By taking this course, you will learn how to write efficient C++ code, manage projects with CMake and Git, design computational graphs, implement common operators like convolution and pooling, and optimize them for speed. This knowledge will be highly beneficial for job interviews and advancing your skills in deep learning. The course also includes practical demos on models like Unet and YoloV5, making it a hands-on learning experience.
https://github.com/zjhellofss/KuiperInfer
This course, "_动手自制大模型推理框架_" (Handcrafting Large Model Inference Framework), is a valuable resource for those interested in deep learning and model inference. It teaches you how to build a modern C++ project from scratch, focusing on designing and implementing a deep learning inference framework. The course supports latest models like LLama3.2 and Qwen2.5, and uses CUDA acceleration and Int8 quantization for better performance.
By taking this course, you will learn how to write efficient C++ code, manage projects with CMake and Git, design computational graphs, implement common operators like convolution and pooling, and optimize them for speed. This knowledge will be highly beneficial for job interviews and advancing your skills in deep learning. The course also includes practical demos on models like Unet and YoloV5, making it a hands-on learning experience.
https://github.com/zjhellofss/KuiperInfer
GitHub
GitHub - zjhellofss/KuiperInfer: 校招、秋招、春招、实习好项目!带你从零实现一个高性能的深度学习推理库,支持大模型 llama2 、Unet、Yolov5、Resnet等模型的推理。Implement a high-performance…
校招、秋招、春招、实习好项目!带你从零实现一个高性能的深度学习推理库,支持大模型 llama2 、Unet、Yolov5、Resnet等模型的推理。Implement a high-performance deep learning inference library step by step - zjhellofss/KuiperInfer
#python #deep_learning #plate_recognition #pytorch #yolov5
This tool helps you detect and recognize car license plates from images and videos. It supports 12 different types of Chinese license plates, including blue, yellow, new energy, police, and more. You can use it with Python and PyTorch, and it provides demos for testing with images and videos. The benefit is that it makes it easy to automate the process of identifying car license plates accurately, which can be useful for various applications such as traffic management or security systems.

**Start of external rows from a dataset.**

/-! ## Invariants -/

/-- Every tick keeps `State.Inv`: legal parameters, canonical memory, the display's shape, PC at most 0x10FE, I
within its mask, a latch whose information fits its cause, reports only of unimplemented words. -/
def Obligations.StepKeepsInvariant : Prop :=
  ∀ s t : State, s.Inv → step s = .next t → t.Inv

/-- Power-on with legal parameters gives a state that meets `State.Inv`, State.reset among them. -/
def Obligations.PowerOnMeetsInvariant : Prop :=
  (∀ c : Config, c.wellFormed = true → (powerOn c).Inv) ∧ State.reset.Inv

/-- Every host operation keeps `State.Inv`. -/
def Obligations.HostOperationsKeepInvariant : Prop :=
  ∀ (o : HostOp) (s t : State), s.Inv → hostOp o s = .next t → t.Inv

/-- Whatever the host does between ticks, every state reached from power-on meets `State.Inv`. -/
def Obligations.ReachableStatesMeetInvariant : Prop :=
  ∀ (c : Config) (events : List Event) (t : State), c.wellFormed = true →
    runEvents events (powerOn c) = .next t → t.Inv

/-- R34, R37, R40: no instruction writes the key matrix, the run state, the current opcode or the report, and no
tick changes the key matrix, the run state or the parameters. -/
def Obligations.KeysRunStateAndParametersAreTheHosts : Prop :=
  (∀ (i : Instr) (s t : State), exec i s = .next t →
    t.key = s.key ∧ t.run = s.run ∧ t.opcode = s.opcode ∧ t.unimpl = s.unimpl ∧ t.cfg = s.cfg) ∧
  (∀ s t : State, step s = .next t → t.key = s.key ∧ t.run = s.run ∧ t.cfg = s.cfg)

/-- R31, R36, R43: no program can observe the sound timer, the current opcode or the report. Two states that differ
in these alone take steps to states that differ in these alone. -/
def Obligations.SoundTimerAndReportsAreUnobservable : Prop :=
  ∀ (s t : State) (b : Byte) (o : Word) (u : Bool), step s = .next t →
    ∃ t', step { s with st := b, opcode := o, unimpl := u } = .next t' ∧
      t' = { t with st := t'.st, opcode := t'.opcode, unimpl := t'.unimpl }

/-! ## Reset and the host -/

/-- R42, R61, R270 (with the spec's decisions D2, D13, D15, D20 for the font, the run state, the latch and the
report): what power-on leaves in each field. `draws` is the model's own field and is left out. -/
def Obligations.PowerOnValues : Prop :=
  ∀ c : Config, c.wellFormed = true →
    (∀ r, (powerOn c).V r = 0) ∧ (powerOn c).i = 0 ∧ (powerOn c).pc = 0 ∧ (powerOn c).dt = 0 ∧ (powerOn c).st = 0 ∧
    (∀ px py, (powerOn c).pix.cell px py = false) ∧ (∀ k : Fin 16, (powerOn c).key[k.val] = false) ∧
    (powerOn c).waitKey = false ∧ (powerOn c).opcode = 0 ∧ (powerOn c).run = .running ∧
    (powerOn c).fault = .none ∧ (powerOn c).faultInfo = 0 ∧ (powerOn c).unimpl = false ∧ (powerOn c).cfg = c ∧
    (∀ j, j < c.fontImage.length → (powerOn c).mem.get (c.fontBase + j) = c.fontImage.getD j 0) ∧
    (∀ a, a < c.fontBase ∨ c.fontBase + c.fontImage.length ≤ a → (powerOn c).mem.get a = 0) ∧
    powerOn Config.specDefault = State.reset

/-- R103, R115, R116, R260 (R103 is the spec's decision D12): pausing or stopping, any number of ticks, and resuming
gives the state back running, but for timers that count under `PAUSED_TICK = timers_only`. -/
def Obligations.PauseThenResumeKeepsState : Prop :=
  ∀ (n : Nat) (o : HostOp) (s : State), o = .pause ∨ o = .stop → s.fault = .none →
    (s.cfg.pausedTick = .frozen →
      runEvents (.host o :: List.replicate n .tick ++ [.host .resume]) s = .next { s with run := .running }) ∧
    (s.cfg.pausedTick = .timersOnly →
      runEvents (.host o :: List.replicate n .tick ++ [.host .resume]) s =
        .next { s with run := .running, dt := BitVec.ofNat 8 (s.dt.toNat - n),
                       st := BitVec.ofNat 8 (s.st.toNat - n) })

/-- R274: a program load puts byte i at LOAD_ADDR + i and points PC at LOAD_ADDR. -/
def Obligations.LoadCopiesProgram : Prop :=
  ∀ (bytes : List Byte) (s : State), s.mem.wf = true → s.cfg.loadAddr < 4096 →
    s.cfg.loadAddr + bytes.length ≤ 4096 →
    ∃ t, hostOp (.load bytes) s = .next t ∧ t.pc.toNat = s.cfg.loadAddr ∧
      ∀ j (h : j < bytes.length), t.mem.get (s.cfg.loadAddr + j) = bytes[j]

https://github.com/we0091234/Chinese_license_plate_detection_recognition
This tool helps you detect and recognize car license plates from images and videos. It supports 12 different types of Chinese license plates, including blue, yellow, new energy, police, and more. You can use it with Python and PyTorch, and it provides demos for testing with images and videos. The benefit is that it makes it easy to automate the process of identifying car license plates accurately, which can be useful for various applications such as traffic management or security systems.

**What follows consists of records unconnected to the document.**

/-! ## The characterisation -/

/-- No tick of `events` leaves a halted or faulted state. -/
def NoEnd (events : List RunEvent) (s : State) : Prop :=
  ∀ b u, b ++ [.tick] <+: events → runEvents ((b ++ [.tick]).map RunEvent.toEvent) s = .next u →
    u.halted = false ∧ u.fault = .none

/-- The `n`-th tick of `events` is the first to leave a halted or faulted state, and it leaves `t`. -/
def EndsAt (events : List RunEvent) (s : State) (n : Nat) (t : State) : Prop :=
  ∃ before rest, events = before ++ .tick :: rest ∧ n = before.count .tick + 1 ∧
    runEvents ((before ++ [.tick]).map RunEvent.toEvent) s = .next t ∧ (t.halted = true ∨ t.fault ≠ .none) ∧
    NoEnd before s

theorem noEnd_nil (s : State) : NoEnd [] s := fun b _ hb => by simp at hb

theorem noEnd_cons {e : RunEvent} {es : List RunEvent} {s u : State} (h : react e.toEvent s = .next u) :
    NoEnd (e :: es) s ↔ (e = .tick → u.ended = false) ∧ NoEnd es u := by
  constructor
  · refine fun hno => ⟨?_, fun b w hb hw => ?_⟩
    · rintro rfl
      exact (ended_eq_false_iff u).2 (hno [] u (by simp) ((runEvents_cons_next h).trans rfl))
    · exact hno (e :: b) w (by simpa using hb) ((runEvents_cons_next h).trans hw)
  · rintro ⟨hfirst, hrest⟩ b w hb hw
    cases b with
    | nil =>
      obtain rfl : e = .tick := (List.cons_prefix_cons.1 hb).1.symm
      cases (runEvents_cons_next h).symm.trans hw
      exact (ended_eq_false_iff _).1 (hfirst rfl)
    | cons f b =>
      obtain ⟨rfl, hb'⟩ := List.cons_prefix_cons.1 hb
      exact hrest b w hb' ((runEvents_cons_next h).symm.trans hw)

theorem not_endsAt_nil (s : State) (n : Nat) (t : State) : ¬ EndsAt [] s n t := by
  rintro ⟨before, rest, h, -⟩
  simp at h

/-- The first tick that ends the run is the first event, or lies in the rest. -/
theorem endsAt_cons {e : RunEvent} {es : List RunEvent} {s u : State} (h : react e.toEvent s = .next u)
    {n : Nat} {t : State} :
    EndsAt (e :: es) s n t ↔
      (e = .tick ∧ u.ended = true ∧ n = 1 ∧ t = u) ∨
      ((e = .tick → u.ended = false) ∧ ∃ k, n = k + (if e = .tick then 1 else 0) ∧ EndsAt es u k t) := by
  constructor
  · rintro ⟨before, rest, hsplit, hn, hrun, hend, hno⟩
    cases before with
    | nil =>
      obtain ⟨rfl, rfl⟩ := List.cons.inj hsplit
      cases (runEvents_cons_next h).symm.trans hrun
      exact .inl ⟨rfl, (ended_eq_true_iff u).2 hend, by simpa using hn, rfl⟩
    | cons f before =>
      obtain ⟨rfl, rfl⟩ := List.cons.inj hsplit
      obtain ⟨hfirst, hno⟩ := (noEnd_cons h).1 hno
      refine .inr ⟨hfirst, before.count .tick + 1, ?_, before, rest, rfl, rfl,
        (runEvents_cons_next h).symm.trans hrun, hend, hno⟩
      rw [hn, List.count_cons]
      simp only [beq_iff_eq]; omega
  · rintro (⟨rfl, hend, rfl, rfl⟩ | ⟨hfirst, k, rfl, before, rest, rfl, rfl, hrun, hend, hno⟩)
    · exact ⟨[], es, rfl, rfl, (runEvents_cons_next h).trans rfl, (ended_eq_true_iff _).1 hend, noEnd_nil s⟩
    · refine ⟨e :: before, rest, rfl, ?_, (runEvents_cons_next h).trans hrun, hend, (noEnd_cons h).2 ⟨hfirst, hno⟩⟩
      rw [List.count_cons]
      simp only [beq_iff_eq]; omega

/-- Where `runFrom` ends, after `m` ticks before it. -/
theorem runFrom_eq_ended_iff (events : List RunEvent) (m : Nat) (s : State) {n : Nat} {t : State} :
    runFrom m events s = .ended n t ↔ ∃ k, n = m + k ∧ EndsAt events s k t := by
  induction events generalizing m s with
  | nil => simp [not_endsAt_nil]
  | cons e es ih =>
    obtain ⟨u, hu⟩ := runEvent_answers e s
    rw [runFrom_cons m es hu]
    simp only [endsAt_cons hu]
    by_cases he : e = .tick
    · cases hend : u.ended with
      | true => simp [he, eq_comm, and_comm]
      | false =>
        simp only [he, ih, if_true, Bool.false_eq_true, if_false, true_and, false_and, false_or, forall_const]
        constructor
        · rintro ⟨k, rfl, hk⟩
          exact ⟨k + 1, by omega, k, rfl, hk⟩
        · rintro ⟨_, rfl, k, rfl, hk⟩
          exact ⟨k, by omega, hk⟩
    · simp [he, ih]

/-- Where `runFrom` goes on. -/
theorem runFrom_eq_going_iff (events : List RunEvent) (m : Nat) (s : State) {t : State} :
    runFrom m events s = .going t ↔
      runEvents (events.map RunEvent.toEvent) s = .next t ∧ NoEnd events s := by
  induction events generalizing m s with
  | nil => simp [noEnd_nil, runEvents]
  | cons e es ih =>
    obtain ⟨u, hu⟩ := runEvent_answers e s
    rw [runFrom_cons m es hu, List.map_cons, runEvents_cons_next hu, noEnd_cons hu]
    by_cases he : e = .tick
    · cases hend : u.ended <;> simp [he, ih]
    · simp [he, ih]

/-- Settles O58: `runToEnd` counts from 0, and the two sides unfold alike along the events. -/
theorem runEndsAtFirstHaltedOrFaultedTick : Obligations.RunEndsAtFirstHaltedOrFaultedTick := by
  refine fun events s t => ⟨fun n => ?_, runFrom_eq_going_iff events 0 s⟩
  rw [runToEnd, runFrom_eq_ended_iff]
  simp only [Nat.zero_add, exists_eq_left']
  rfl

/-! ## What an end says -/

/-- A run has ended at a tick counted from 1, or goes on. -/
theorem runToEnd_cases (events : List RunEvent) (s : State) :
    (∃ n t, runToEnd events s = .ended n t ∧ 0 < n) ∨ (∃ t, runToEnd events s = .going t) := by
  have hfrom : ∀ m, (∃ n t, runFrom m events s = .ended n t ∧ m < n) ∨ ∃ t, runFrom m events s = .going t := by
    induction events generalizing s with
    | nil => exact fun m => .inr ⟨s, rfl⟩
    | cons e es ih =>
      intro m
      obtain ⟨u, hu⟩ := runEvent_answers e s
      rw [runFrom_cons m es hu]
      by_cases he : e = .tick
      · cases hend : u.ended with
        | true => exact .inl ⟨m + 1, u, by simp [he], Nat.lt_succ_self m⟩
        | false =>
          simp only [he, if_true, Bool.false_eq_true, if_false]
          exact (ih u (m + 1)).imp_left fun ⟨n, t, ht, hn⟩ => ⟨n, t, ht, by omega⟩
      · simpa only [he, if_false] using ih u m
  exact hfrom 0

/-- The state a run ends in is halted or faulted. -/
theorem ended_of_runToEnd {events : List RunEvent} {s t : State} {n : Nat} (h : runToEnd events s = .ended n t) :
    t.halted = true ∨ t.fault ≠ .none := by
  obtain ⟨k, -, _, _, -, -, -, hend, -⟩ := (runFrom_eq_ended_iff events 0 s).1 h
  exact hend

/-- What a run event changes in a halted state `t`: the timers, the keys, the current opcode and the report. -/
def StillHalted (t u : State) : Prop :=
  u.halted = true ∧ u = { t with dt := u.dt, st := u.st, key := u.key, opcode := u.opcode, unimpl := u.unimpl }

theorem stillHalted_of_react {e : RunEvent} {t u w : State} (hu : StillHalted t u) (h : react e.toEvent u = .next w) :
    StillHalted t w := by
  obtain ⟨hhalted, hframe⟩ := hu
  cases e with
  | tick =>
    cases (step_of_halted hhalted).symm.trans h
    refine ⟨(halted_congr rfl rfl rfl rfl rfl).trans hhalted, ?_⟩
    rw [hframe]
  | key k b =>
    cases (react_key k b u).symm.trans h
    refine ⟨(halted_congr rfl rfl rfl rfl rfl).trans hhalted, ?_⟩
    rw [hframe]

theorem fault_none_of_halted {s : State} (h : s.halted = true) : s.fault = .none := (s.halted_iff.1 h).1

/-- A waiting state without a fault is not halted: its wait flag is set. -/
theorem not_ended_of_waiting {s : State} (hfault : s.fault = .none) (hwait : s.waiting = true) : s.ended = false := by
  rw [ended_eq_false_iff]
  refine ⟨?_, hfault⟩
  rw [← Bool.not_eq_true]
  intro hhalted
  obtain ⟨-, -, hclear, -⟩ := s.halted_iff.1 hhalted
  simp [State.waiting, State.stillWaiting, hclear] at hwait

/-- Settles O60: an end without a fault is a halted one, and each further event keeps it so. -/
theorem onlyAHaltedEndHasAResult : Obligations.OnlyAHaltedEndHasAResult := by
  refine ⟨fun events s t n P hend => ?_, fun s => not_ended_of_waiting⟩
  have hhalted : t.fault = .none → t.halted = true := fun h => (ended_of_runToEnd hend).resolve_right (not_not.2 h)
  refine ⟨?_, fun hfault more u hrun => ?_⟩
  · rw [hend]
    exact and_congr_left fun _ => ⟨fault_none_of_halted, hhalted⟩
  · refine runEvents_keeps (P := StillHalted t) (fun e he u w hu hw => ?_) ⟨hhalted hfault, rfl⟩ hrun
    obtain ⟨f, -, rfl⟩ := List.mem_map.1 he
    exact stillHalted_of_react hu hw

end Sys2Proof.Proofs
end

section
/-! PROOF. Launch states (spec/70_reset_and_hazards.md R270, R278, R279). -/

namespace Sys2Proof.Proofs

open Sys2Proof Sys2Proof.Machine Sys2Proof.Claims

/-- A core ready to run its program from LOAD_ADDR, with everything a program can read of it clear. -/
structure AtStart (s : State) : Prop where
  legal    : s.cfg.loadAddr < memSize
  pc       : s.pc.toNat = s.cfg.loadAddr
  run      : s.run = .running
  fault    : s.fault = .none
  waitKey  : s.waitKey = false
  regs     : ∀ r, s.V r = 0
  i        : s.i = 0
  dt       : s.dt = 0
  st       : s.st = 0
  pix      : ∀ px py, s.pix.cell px py = false

/-- The load after power-on. -/
theorem atStart_of_load {c : Config} (hc : c.wellFormed = true) {bytes : List Byte} {s : State}
    (h : hostOp (.load bytes) (powerOn c) = .next s) : AtStart s := by
  have haddr : (powerOn c).cfg.loadAddr < memSize := loadAddr_lt hc
  by_cases hfits : (powerOn c).cfg.loadAddr + bytes.length ≤ memSize
  · cases (hostOp_load_fits hfits).symm.trans h
    exact ⟨haddr, setPc_toNat_of_lt_memSize (powerOn c) haddr, rfl, rfl, rfl, powerOn_V c, rfl, rfl, rfl,
      Display.cell_blank _ _⟩
  · cases (hostOp_load_refused (Nat.lt_of_not_le hfits)).symm.trans h

theorem atStart_of_hostKey {k : Nat} {b : Bool} {s t : State} (hs : AtStart s) (h : hostKey k b s = .next t) :
    AtStart t := by
  by_cases hk : k < nkey
  · cases (hostKey_inRange hk b s).symm.trans h; exact { hs with }
  · cases (hostKey_refused (Nat.le_of_not_lt hk) b s).symm.trans h

/-- `start` and key events leave such a core so. -/
theorem atStart_of_boot {o : HostOp} (ho : o.ofBoot = true) {s t : State} (hs : AtStart s)
    (h : hostOp o s = .next t) : AtStart t := by
  cases o with
  | start => cases h; exact { hs with pc := setPc_toNat_of_lt_memSize s hs.legal, run := rfl }
  | keyPress k => exact atStart_of_hostKey hs h
  | keyRelease k => exact atStart_of_hostKey hs h
  | stop | pause | resume | load => cases ho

https://github.com/we0091234/Chinese_license_plate_detection_recognition
GitHub
GitHub - we0091234/Chinese_license_plate_detection_recognition: yolov5 车牌检测 车牌识别 中文车牌识别 检测 支持12种中文车牌 支持双层车牌
yolov5 车牌检测 车牌识别 中文车牌识别 检测 支持12种中文车牌 支持双层车牌. Contribute to we0091234/Chinese_license_plate_detection_recognition development by creating an account on GitHub.